··· Records ···
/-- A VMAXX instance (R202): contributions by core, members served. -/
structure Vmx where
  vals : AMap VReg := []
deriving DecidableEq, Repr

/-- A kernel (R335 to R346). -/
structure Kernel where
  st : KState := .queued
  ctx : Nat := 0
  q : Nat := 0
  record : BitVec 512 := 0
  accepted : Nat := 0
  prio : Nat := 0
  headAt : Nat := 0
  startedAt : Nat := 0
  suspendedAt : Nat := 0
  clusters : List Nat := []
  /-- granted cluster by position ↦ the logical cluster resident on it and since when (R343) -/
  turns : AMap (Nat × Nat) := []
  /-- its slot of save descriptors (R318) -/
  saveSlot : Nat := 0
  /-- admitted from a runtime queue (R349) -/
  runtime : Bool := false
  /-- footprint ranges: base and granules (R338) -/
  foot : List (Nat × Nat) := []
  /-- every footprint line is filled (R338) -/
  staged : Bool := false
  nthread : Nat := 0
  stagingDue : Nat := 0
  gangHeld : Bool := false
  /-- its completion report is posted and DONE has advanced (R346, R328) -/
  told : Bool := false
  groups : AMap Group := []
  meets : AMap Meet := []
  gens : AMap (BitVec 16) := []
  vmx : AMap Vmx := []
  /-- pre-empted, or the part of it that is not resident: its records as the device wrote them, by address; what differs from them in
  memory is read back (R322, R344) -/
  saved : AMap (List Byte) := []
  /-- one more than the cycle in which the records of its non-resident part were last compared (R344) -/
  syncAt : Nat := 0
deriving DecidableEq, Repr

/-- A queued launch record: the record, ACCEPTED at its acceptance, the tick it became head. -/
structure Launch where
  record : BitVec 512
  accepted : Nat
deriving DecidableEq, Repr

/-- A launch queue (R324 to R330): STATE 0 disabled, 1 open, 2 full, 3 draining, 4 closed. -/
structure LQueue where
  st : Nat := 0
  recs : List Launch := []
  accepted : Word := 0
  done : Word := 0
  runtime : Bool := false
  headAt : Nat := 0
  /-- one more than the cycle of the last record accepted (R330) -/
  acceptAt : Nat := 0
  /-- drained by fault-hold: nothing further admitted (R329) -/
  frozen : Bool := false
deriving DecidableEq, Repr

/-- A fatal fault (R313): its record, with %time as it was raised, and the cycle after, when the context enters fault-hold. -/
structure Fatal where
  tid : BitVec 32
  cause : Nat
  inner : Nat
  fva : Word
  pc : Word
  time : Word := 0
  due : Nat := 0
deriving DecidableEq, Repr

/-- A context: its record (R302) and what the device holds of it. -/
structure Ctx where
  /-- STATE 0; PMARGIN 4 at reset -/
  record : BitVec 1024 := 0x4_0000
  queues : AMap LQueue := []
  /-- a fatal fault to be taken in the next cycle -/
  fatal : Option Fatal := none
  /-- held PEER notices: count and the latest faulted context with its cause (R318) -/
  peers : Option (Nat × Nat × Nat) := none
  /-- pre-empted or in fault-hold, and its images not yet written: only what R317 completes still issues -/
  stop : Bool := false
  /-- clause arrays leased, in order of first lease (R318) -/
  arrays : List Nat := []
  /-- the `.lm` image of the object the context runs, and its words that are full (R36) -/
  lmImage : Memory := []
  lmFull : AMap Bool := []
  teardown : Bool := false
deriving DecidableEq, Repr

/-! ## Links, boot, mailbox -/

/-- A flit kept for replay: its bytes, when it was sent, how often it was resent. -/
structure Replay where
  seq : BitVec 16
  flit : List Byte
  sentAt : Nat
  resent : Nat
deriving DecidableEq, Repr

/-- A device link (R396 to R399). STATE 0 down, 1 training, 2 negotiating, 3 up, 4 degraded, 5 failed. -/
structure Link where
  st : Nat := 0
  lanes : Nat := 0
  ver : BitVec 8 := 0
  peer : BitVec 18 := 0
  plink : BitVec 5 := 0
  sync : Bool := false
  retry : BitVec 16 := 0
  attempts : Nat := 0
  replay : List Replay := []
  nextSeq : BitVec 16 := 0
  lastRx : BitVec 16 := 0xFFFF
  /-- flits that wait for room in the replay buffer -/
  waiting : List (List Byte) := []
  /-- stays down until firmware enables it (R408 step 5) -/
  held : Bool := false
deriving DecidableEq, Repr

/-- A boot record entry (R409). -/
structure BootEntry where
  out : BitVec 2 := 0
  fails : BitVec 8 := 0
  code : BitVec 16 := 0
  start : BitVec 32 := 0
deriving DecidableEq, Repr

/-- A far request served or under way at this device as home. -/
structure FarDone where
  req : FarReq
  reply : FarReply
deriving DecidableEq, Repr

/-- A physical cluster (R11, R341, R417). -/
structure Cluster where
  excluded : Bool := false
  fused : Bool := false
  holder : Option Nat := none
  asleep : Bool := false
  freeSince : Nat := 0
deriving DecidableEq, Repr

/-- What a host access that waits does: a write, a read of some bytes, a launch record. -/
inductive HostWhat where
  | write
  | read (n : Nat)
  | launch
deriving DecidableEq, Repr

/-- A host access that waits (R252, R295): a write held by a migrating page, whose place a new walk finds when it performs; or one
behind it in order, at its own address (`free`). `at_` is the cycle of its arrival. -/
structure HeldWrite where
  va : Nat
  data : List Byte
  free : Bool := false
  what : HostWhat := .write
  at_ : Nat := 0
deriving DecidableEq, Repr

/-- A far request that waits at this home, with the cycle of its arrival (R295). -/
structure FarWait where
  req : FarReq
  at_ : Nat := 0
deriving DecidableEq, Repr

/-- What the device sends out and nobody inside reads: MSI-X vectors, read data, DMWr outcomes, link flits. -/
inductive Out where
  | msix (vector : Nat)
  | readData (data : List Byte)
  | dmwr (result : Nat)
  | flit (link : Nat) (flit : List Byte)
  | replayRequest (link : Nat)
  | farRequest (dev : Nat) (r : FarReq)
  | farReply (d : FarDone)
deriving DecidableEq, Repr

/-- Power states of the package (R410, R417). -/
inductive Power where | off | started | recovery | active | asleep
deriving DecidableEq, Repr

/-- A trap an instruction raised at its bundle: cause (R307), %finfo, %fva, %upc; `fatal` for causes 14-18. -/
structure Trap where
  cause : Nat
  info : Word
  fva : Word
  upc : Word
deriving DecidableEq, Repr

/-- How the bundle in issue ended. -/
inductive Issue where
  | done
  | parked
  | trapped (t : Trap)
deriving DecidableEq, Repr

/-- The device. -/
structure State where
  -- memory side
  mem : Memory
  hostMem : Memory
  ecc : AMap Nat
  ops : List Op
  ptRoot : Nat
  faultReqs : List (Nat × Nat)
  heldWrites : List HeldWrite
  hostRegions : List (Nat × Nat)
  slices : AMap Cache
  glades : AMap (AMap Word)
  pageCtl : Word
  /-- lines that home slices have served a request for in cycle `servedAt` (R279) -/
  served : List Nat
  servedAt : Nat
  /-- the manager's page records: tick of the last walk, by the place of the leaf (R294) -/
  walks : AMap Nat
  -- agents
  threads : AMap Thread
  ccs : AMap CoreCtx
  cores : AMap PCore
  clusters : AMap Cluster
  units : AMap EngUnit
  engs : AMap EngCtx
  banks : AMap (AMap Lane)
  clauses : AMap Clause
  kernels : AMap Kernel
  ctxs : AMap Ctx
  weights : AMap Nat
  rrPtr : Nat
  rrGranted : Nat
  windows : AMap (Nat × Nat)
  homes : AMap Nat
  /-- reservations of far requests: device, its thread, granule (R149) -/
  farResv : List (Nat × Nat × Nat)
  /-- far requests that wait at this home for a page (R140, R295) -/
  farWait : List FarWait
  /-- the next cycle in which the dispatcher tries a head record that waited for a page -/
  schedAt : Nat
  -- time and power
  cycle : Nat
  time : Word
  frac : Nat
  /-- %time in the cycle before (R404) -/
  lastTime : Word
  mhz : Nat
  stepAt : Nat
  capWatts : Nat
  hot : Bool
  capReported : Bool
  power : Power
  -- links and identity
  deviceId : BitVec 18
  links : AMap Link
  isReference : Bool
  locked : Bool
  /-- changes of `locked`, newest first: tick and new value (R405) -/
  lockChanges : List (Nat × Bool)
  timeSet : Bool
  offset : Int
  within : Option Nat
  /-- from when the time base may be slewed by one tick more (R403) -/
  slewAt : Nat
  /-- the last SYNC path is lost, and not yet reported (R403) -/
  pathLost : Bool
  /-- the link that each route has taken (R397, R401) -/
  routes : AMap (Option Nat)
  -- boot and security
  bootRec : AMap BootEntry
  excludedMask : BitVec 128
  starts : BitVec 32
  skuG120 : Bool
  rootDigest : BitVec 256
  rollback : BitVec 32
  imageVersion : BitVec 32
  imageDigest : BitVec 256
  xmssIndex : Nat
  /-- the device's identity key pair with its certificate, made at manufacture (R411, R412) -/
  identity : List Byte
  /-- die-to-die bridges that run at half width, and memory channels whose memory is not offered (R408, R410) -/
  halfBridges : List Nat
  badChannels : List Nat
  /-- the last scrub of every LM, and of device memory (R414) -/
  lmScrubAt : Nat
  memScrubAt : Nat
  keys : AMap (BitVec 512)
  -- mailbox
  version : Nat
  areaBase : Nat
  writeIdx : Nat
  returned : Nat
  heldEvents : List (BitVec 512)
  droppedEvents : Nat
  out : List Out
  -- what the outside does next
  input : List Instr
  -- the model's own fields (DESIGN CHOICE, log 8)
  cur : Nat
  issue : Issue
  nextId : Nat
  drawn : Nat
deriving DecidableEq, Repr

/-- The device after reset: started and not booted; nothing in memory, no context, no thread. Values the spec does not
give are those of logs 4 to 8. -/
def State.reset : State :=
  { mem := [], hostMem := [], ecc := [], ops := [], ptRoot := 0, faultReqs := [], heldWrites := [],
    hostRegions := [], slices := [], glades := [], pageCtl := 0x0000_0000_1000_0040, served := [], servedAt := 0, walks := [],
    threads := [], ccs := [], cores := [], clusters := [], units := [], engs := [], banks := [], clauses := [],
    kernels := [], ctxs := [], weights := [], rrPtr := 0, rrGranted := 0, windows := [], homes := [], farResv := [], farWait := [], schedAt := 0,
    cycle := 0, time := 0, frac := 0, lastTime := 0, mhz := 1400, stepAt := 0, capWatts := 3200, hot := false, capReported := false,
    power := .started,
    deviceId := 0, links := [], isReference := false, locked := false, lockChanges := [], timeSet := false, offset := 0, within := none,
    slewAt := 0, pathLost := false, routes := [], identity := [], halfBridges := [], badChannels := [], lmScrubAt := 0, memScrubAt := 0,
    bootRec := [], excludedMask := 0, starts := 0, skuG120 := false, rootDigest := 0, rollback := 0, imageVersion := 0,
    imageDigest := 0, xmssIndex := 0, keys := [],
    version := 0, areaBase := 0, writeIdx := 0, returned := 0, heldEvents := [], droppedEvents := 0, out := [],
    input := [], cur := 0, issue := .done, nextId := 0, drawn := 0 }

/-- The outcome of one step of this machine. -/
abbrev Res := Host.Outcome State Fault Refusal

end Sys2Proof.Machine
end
···
**Task to complete:** Could you set down, exactly as written, the lines above between the one holding "inductive HostWhat where" and the one holding "arrival (R295). -/", inclusive, and nothing more?

**Exercise answer:**
inductive HostWhat where
  | write
  | read (n : Nat)
  | launch
deriving DecidableEq, Repr

/-- A host access that waits (R252, R295): a write held by a migrating page, whose place a new walk finds when it performs; or one
behind it in order, at its own address (`free`). `at_` is the cycle of its arrival. -/
structure HeldWrite where
  va : Nat
  data : List Byte
  free : Bool := false
  what : HostWhat := .write
  at_ : Nat := 0
deriving DecidableEq, Repr

/-- A far request that waits at this home, with the cycle of its arrival (R295). -/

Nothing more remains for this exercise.